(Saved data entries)

-- ==== Sys2Proof/Laws/Steps.lean ====
section
/-! SUPPORT. One lemma per field for what a numbered step writes (44_dispatcher.md, 45_system_ops.md,
41_endpoint_ops.md): the fields a step leaves alone, and the new value where it is one expression. -/

namespace Sys2Proof.Machine

open Sys2Proof

/-! ### bringUpValid -/

@[simp] theorem bringUpValid_cfg (s : State) :
    (bringUpValid s).cfg =
      s.cfg := by simp only [bringUpValid]
@[simp] theorem bringUpValid_xfer (s : State) :
    (bringUpValid s).xfer =
      s.xfer := by simp only [bringUpValid]
@[simp] theorem bringUpValid_ep0Pending (s : State) :
    (bringUpValid s).ep0Pending =
      s.ep0Pending := by simp only [bringUpValid]
@[simp] theorem bringUpValid_allocWords (s : State) :
    (bringUpValid s).allocWords =
      s.allocWords := by simp only [bringUpValid]
@[simp] theorem bringUpValid_txfValid (s : State) :
    (bringUpValid s).txfValid =
      Bank.mapBelow s.cfg.maxEndpoints (fun n _ => n == 0) s.txfValid := by simp only [bringUpValid]
@[simp] theorem bringUpValid_setupBuf0 (s : State) :
    (bringUpValid s).setupBuf0 =
      s.setupBuf0 := by simp only [bringUpValid]
@[simp] theorem bringUpValid_setupBuf1 (s : State) :
    (bringUpValid s).setupBuf1 =
      s.setupBuf1 := by simp only [bringUpValid]
@[simp] theorem bringUpValid_busState (s : State) :
    (bringUpValid s).busState =
      s.busState := by simp only [bringUpValid]
@[simp] theorem bringUpValid_irqEn (s : State) :
    (bringUpValid s).irqEn =
      s.irqEn := by simp only [bringUpValid]
@[simp] theorem bringUpValid_halted (s : State) :
    (bringUpValid s).halted =
      s.halted := by simp only [bringUpValid]
@[simp] theorem bringUpValid_faultCause (s : State) :
    (bringUpValid s).faultCause =
      s.faultCause := by simp only [bringUpValid]
@[simp] theorem bringUpValid_ctx (s : State) :
    (bringUpValid s).ctx =
      s.ctx := by simp only [bringUpValid]
@[simp] theorem bringUpValid_events (s : State) :
    (bringUpValid s).events =
      s.events := by simp only [bringUpValid]
@[simp] theorem bringUpValid_resp (s : State) :
    (bringUpValid s).resp =
      s.resp := by simp only [bringUpValid]
@[simp] theorem bringUpValid_pi (s : State) :
    (bringUpValid s).pi =
      s.pi := by simp only [bringUpValid]
@[simp] theorem bringUpValid_mem (s : State) :
    (bringUpValid s).mem =
      s.mem := by simp only [bringUpValid]
@[simp] theorem bringUpValid_env (s : State) :
    (bringUpValid s).env =
      s.env := by simp only [bringUpValid]
@[simp] theorem bringUpValid_inFlight (s : State) :
    (bringUpValid s).inFlight =
      s.inFlight := by simp only [bringUpValid]
@[simp] theorem bringUpValid_irqDue (s : State) :
    (bringUpValid s).irqDue =
      s.irqDue := by simp only [bringUpValid]
@[simp] theorem bringUpValid_port (s : State) :
    (bringUpValid s).port =
      s.port := by simp only [bringUpValid]
@[simp] theorem bringUpValid_turns (s : State) :
    (bringUpValid s).turns =
      s.turns := by simp only [bringUpValid]

/-! ### bringUpWrite -/

@[simp] theorem bringUpWrite_cfg (k : BringUpStep) (s : State) :
    (bringUpWrite k s).cfg =
      s.cfg := by cases k <;> simp [bringUpWrite]
@[simp] theorem bringUpWrite_xfer (k : BringUpStep) (s : State) :
    (bringUpWrite k s).xfer =
      s.xfer := by cases k <;> simp [bringUpWrite]
@[simp] theorem bringUpWrite_ep0Pending (k : BringUpStep) (s : State) :
    (bringUpWrite k s).ep0Pending =
      s.ep0Pending := by cases k <;> simp [bringUpWrite]
@[simp] theorem bringUpWrite_setupBuf0 (k : BringUpStep) (s : State) :
    (bringUpWrite k s).setupBuf0 =
      s.setupBuf0 := by cases k <;> simp [bringUpWrite]
@[simp] theorem bringUpWrite_setupBuf1 (k : BringUpStep) (s : State) :
    (bringUpWrite k s).setupBuf1 =
      s.setupBuf1 := by cases k <;> simp [bringUpWrite]
@[simp] theorem bringUpWrite_busState (k : BringUpStep) (s : State) :
    (bringUpWrite k s).busState =
      s.busState := by cases k <;> simp [bringUpWrite]
@[simp] theorem bringUpWrite_irqEn (k : BringUpStep) (s : State) :
    (bringUpWrite k s).irqEn =
      s.irqEn := by cases k <;> simp [bringUpWrite]
@[simp] theorem bringUpWrite_halted (k : BringUpStep) (s : State) :
    (bringUpWrite k s).halted =
      s.halted := by cases k <;> simp [bringUpWrite]
@[simp] theorem bringUpWrite_faultCause (k : BringUpStep) (s : State) :
    (bringUpWrite k s).faultCause =
      s.faultCause := by cases k <;> simp [bringUpWrite]
@[simp] theorem bringUpWrite_ctx (k : BringUpStep) (s : State) :
    (bringUpWrite k s).ctx =
      s.ctx := by cases k <;> simp [bringUpWrite]
@[simp] theorem bringUpWrite_events (k : BringUpStep) (s : State) :
    (bringUpWrite k s).events =
      s.events := by cases k <;> simp [bringUpWrite]
@[simp] theorem bringUpWrite_resp (k : BringUpStep) (s : State) :
    (bringUpWrite k s).resp =
      s.resp := by cases k <;> simp [bringUpWrite]
@[simp] theorem bringUpWrite_mem (k : BringUpStep) (s : State) :
    (bringUpWrite k s).mem =
      s.mem := by cases k <;> simp [bringUpWrite]
@[simp] theorem bringUpWrite_env (k : BringUpStep) (s : State) :
    (bringUpWrite k s).env =
      s.env := by cases k <;> simp [bringUpWrite]
@[simp] theorem bringUpWrite_inFlight (k : BringUpStep) (s : State) :
    (bringUpWrite k s).inFlight =
      s.inFlight := by cases k <;> simp [bringUpWrite]
@[simp] theorem bringUpWrite_irqDue (k : BringUpStep) (s : State) :
    (bringUpWrite k s).irqDue =
      s.irqDue := by cases k <;> simp [bringUpWrite]
@[simp] theorem bringUpWrite_port (k : BringUpStep) (s : State) :
    (bringUpWrite k s).port =
      s.port := by cases k <;> simp [bringUpWrite]
@[simp] theorem bringUpWrite_turns (k : BringUpStep) (s : State) :
    (bringUpWrite k s).turns =
      s.turns := by cases k <;> simp [bringUpWrite]
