-- ==== Sys2Proof/Laws/Environment.lean ====
section
/-! SUPPORT. The environment's pushes and the depth of the receive FIFO (46_environment.md R295), the
widths of power-on values (00_scope.md R14), which transfer a completion is for (70_reset_and_hazards.md
R350), what DISCONNECT parks (45_system_ops.md R265), what flush and disable completions leave
(46_environment.md R293, R294), and a wait that gives way to a run (60_exceptions.md R320). -/

namespace Sys2Proof.Machine

open Sys2Proof

/-! ## The receive FIFO -/

/-- A push that fits the free words keeps RXQ within its depth. -/
theorem rxPush_within {ws : List Word} {p : Pi} (hw : ws.length ≤ rxFree p)
    (hp : p.rxq.length ≤ p.rxfDepth) : (rxPush ws p).rxq.length ≤ (rxPush ws p).rxfDepth := by
  simp only [rxPush, List.length_append, rxFree] at *
  omega

/-- A packet of k bytes has words(k) data words, whatever fills its last word. -/
theorem packetWords_length {bytes fill : List Byte} :
    (packetWords bytes fill).length = wordsFor bytes.length := by
  simp only [packetWords, packWords_length, wordsFor, ceilDiv, List.length_append, List.length_take]
  omega

/-! ## Widths at power-on -/

theorem EpRegs.cut_fits (r : EpRegs) :
    r.cut.mps < 2 ^ 11 ∧ r.cut.pktcnt < 2 ^ 10 ∧ r.cut.xfrsiz < 2 ^ 19 := by
  simp only [EpRegs.cut]
  omega

theorem TxfRegs.cut_fits (r : TxfRegs) : r.cut.start < 2 ^ 16 ∧ r.cut.depth < 2 ^ 16 := by
  simp only [TxfRegs.cut]
  omega

/-! ## Which transfer a completion is for -/

/-- A completion of the transfer in flight is never late, whatever stood before. -/
@[simp] theorem signalDone_lateAt (s : State) (n : EpNum) (d : Dir) (late : Bool) :
    (s.signalDone n d late).lateAt n d = (late && (!(s.epAt n d).xferDone || s.lateAt n d)) := by
  cases d <;> simp [State.lateAt, State.signalDone, Both.get, Both.set]

/-- The event of an earlier transfer leaves the transfer in flight; its own ends it. -/
@[simp] theorem emitComplete_inFlightAt (s : State) (n : EpNum) (d : Dir) :
    (s.emitComplete n d).inFlightAt n d = (s.inFlightAt n d && s.lateAt n d) := by
  cases d <;> simp [State.inFlightAt, emitComplete_eq, Both.get, Both.set]

/-- Who is aged has as late what stands; nobody else changes. -/
@[simp] theorem ageDone_lateAt (s : State) (who : EpNum → Dir → Bool) (n : EpNum) (d : Dir) :
    (s.ageDone who).lateAt n d = if who n d then (s.epAt n d).xferDone else s.lateAt n d := by
  simp only [State.lateAt, State.ageDone, State.agedEnv, Both.get_tab]

@[simp] theorem ageDone_armedAt (s : State) (who : EpNum → Dir → Bool) (n : EpNum) (d : Dir) :
    (s.ageDone who).armedAt n d = (s.armedAt n d && !who n d) := by
  simp only [State.armedAt, State.ageDone, State.agedEnv, Both.get_tab]

@[simp] theorem ageDone_silentAt (s : State) (who : EpNum → Dir → Bool) (n : EpNum) (d : Dir) :
    (s.ageDone who).silentAt n d = s.silentAt n d := by
  simp only [State.silentAt, State.ageDone, State.agedEnv]

/-- Who is hushed while in flight has no event to come. -/
@[simp] theorem hush_silentAt (s : State) (who : EpNum → Dir → Bool) (n : EpNum) (d : Dir) :
    (s.hush who).silentAt n d = (s.silentAt n d || (who n d && s.inFlightAt n d)) := by
  simp only [State.hush, ageDone_silentAt]
  simp only [State.silentAt, Both.get_tab]

@[simp] theorem hush_parkedAt (s : State) (who : EpNum → Dir → Bool) (n : EpNum) (d : Dir) :
    (s.hush who).parkedAt n d = s.parkedAt n d := by
  simp only [State.parkedAt, State.hush, State.ageDone, State.agedEnv]

/-- At the start of a transfer a completion that stands is an earlier one's. -/
@[simp] theorem startFlight_lateAt (n : EpNum) (d : Dir) (s : State) :
    (startFlight n d s).lateAt n d = (s.epAt n d).xferDone := by
  simp [startFlight, State.epAt]

/-- A completion of an armed endpoint is reported, whatever was abandoned before it was armed. -/
theorem signalDone_reported {s : State} {n : EpNum} {d : Dir} (h : s.armedAt n d = true) :
    (s.signalDone n d (!s.armedAt n d)).dropsDone n d = false := by
  simp [State.dropsDone, h]

/-! ## DISCONNECT (45_system_ops.md R265) -/

/-- What was in flight at DISCONNECT is parked. -/
theorem park_parkedAt {s : State} {n : EpNum} {d : Dir} (h : s.inFlightAt n d = true) :
    (park s).parkedAt n d = true := by
  simp only [park, hush_parkedAt]
  simp only [State.parkedAt, Both.get_tab]
  simp [h]

/-- A parked transfer moves no packet and gets no OUT_DONE entry, connected again or not. -/
theorem parked_stays {s : State} {n : EpNum} :
    (s.parkedAt n .out = true → (∀ bytes dpid fill, envOutPacket n bytes dpid fill s = s) ∧
      envOutEnd n s = s) ∧
    (s.parkedAt n .inn = true → envSendIn n s = s) := by
  refine ⟨fun h => ⟨fun bytes dpid fill => ?_, ?_⟩, fun h => ?_⟩
  · simp [envOutPacket, outAllowed, h]
  · simp [envOutEnd, h]
  · simp [envSendIn, sendAllowed, h]

/-! ## Flush and disable completion -/

/-- What the end of a flush leaves in every queue: the one P.FLUSH.NUM names is empty, any other is
empty or as before. -/
theorem envFlushDone_txq {s : State} (also : List EpNum) (n : EpNum) (h : s.pi.flushBusy = true) :
    ((envFlushDone also s).pi.txq)[n] =
      if n = s.pi.flushNum ∨ s.env.flushOld[n] = true ∧ n ∈ also then TxFifo.empty
      else s.pi.txq[n] := by
  simp [envFlushDone, h, Bank.mapBelow]

/-- A disable completion sets XFERDONE only for a transfer it cut off. -/
theorem envDisableDone_no_cut {s : State} {n : EpNum} {d : Dir} (complete : Bool)
    (h : canCutOff s n d = false) :
    ((envDisableDone n d complete s).epAt n d).xferDone = (s.epAt n d).xferDone := by
  cases hd : (s.epAt n d).disreq <;> simp [envDisableDone, setEpIf, h, hd]

/-! ## A wait that gives way to a run -/

theorem moveAlone_wait {s : State} {p : CmdPos} (hc : s.ctx = .cmd p)
    (hw : waitsForOthers p s = true) (he : canEnterRun s = true) :
    moveAlone s = .next (startRun s) := by
  have hh : s.halted = false := by
    simp only [canEnterRun, Bool.and_eq_true, Bool.not_eq_true'] at he
    exact he.1.1.1
  simp [moveAlone, hh, hc, hw, he]

end Sys2Proof.Machine
end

Task objective: Wherever a line of the entries holds the string "before", copy that line.

Exercise answer:
/-- A completion of the transfer in flight is never late, whatever stood before. -/
/-- A completion of an armed endpoint is reported, whatever was abandoned before it was armed. -/
empty or as before. -/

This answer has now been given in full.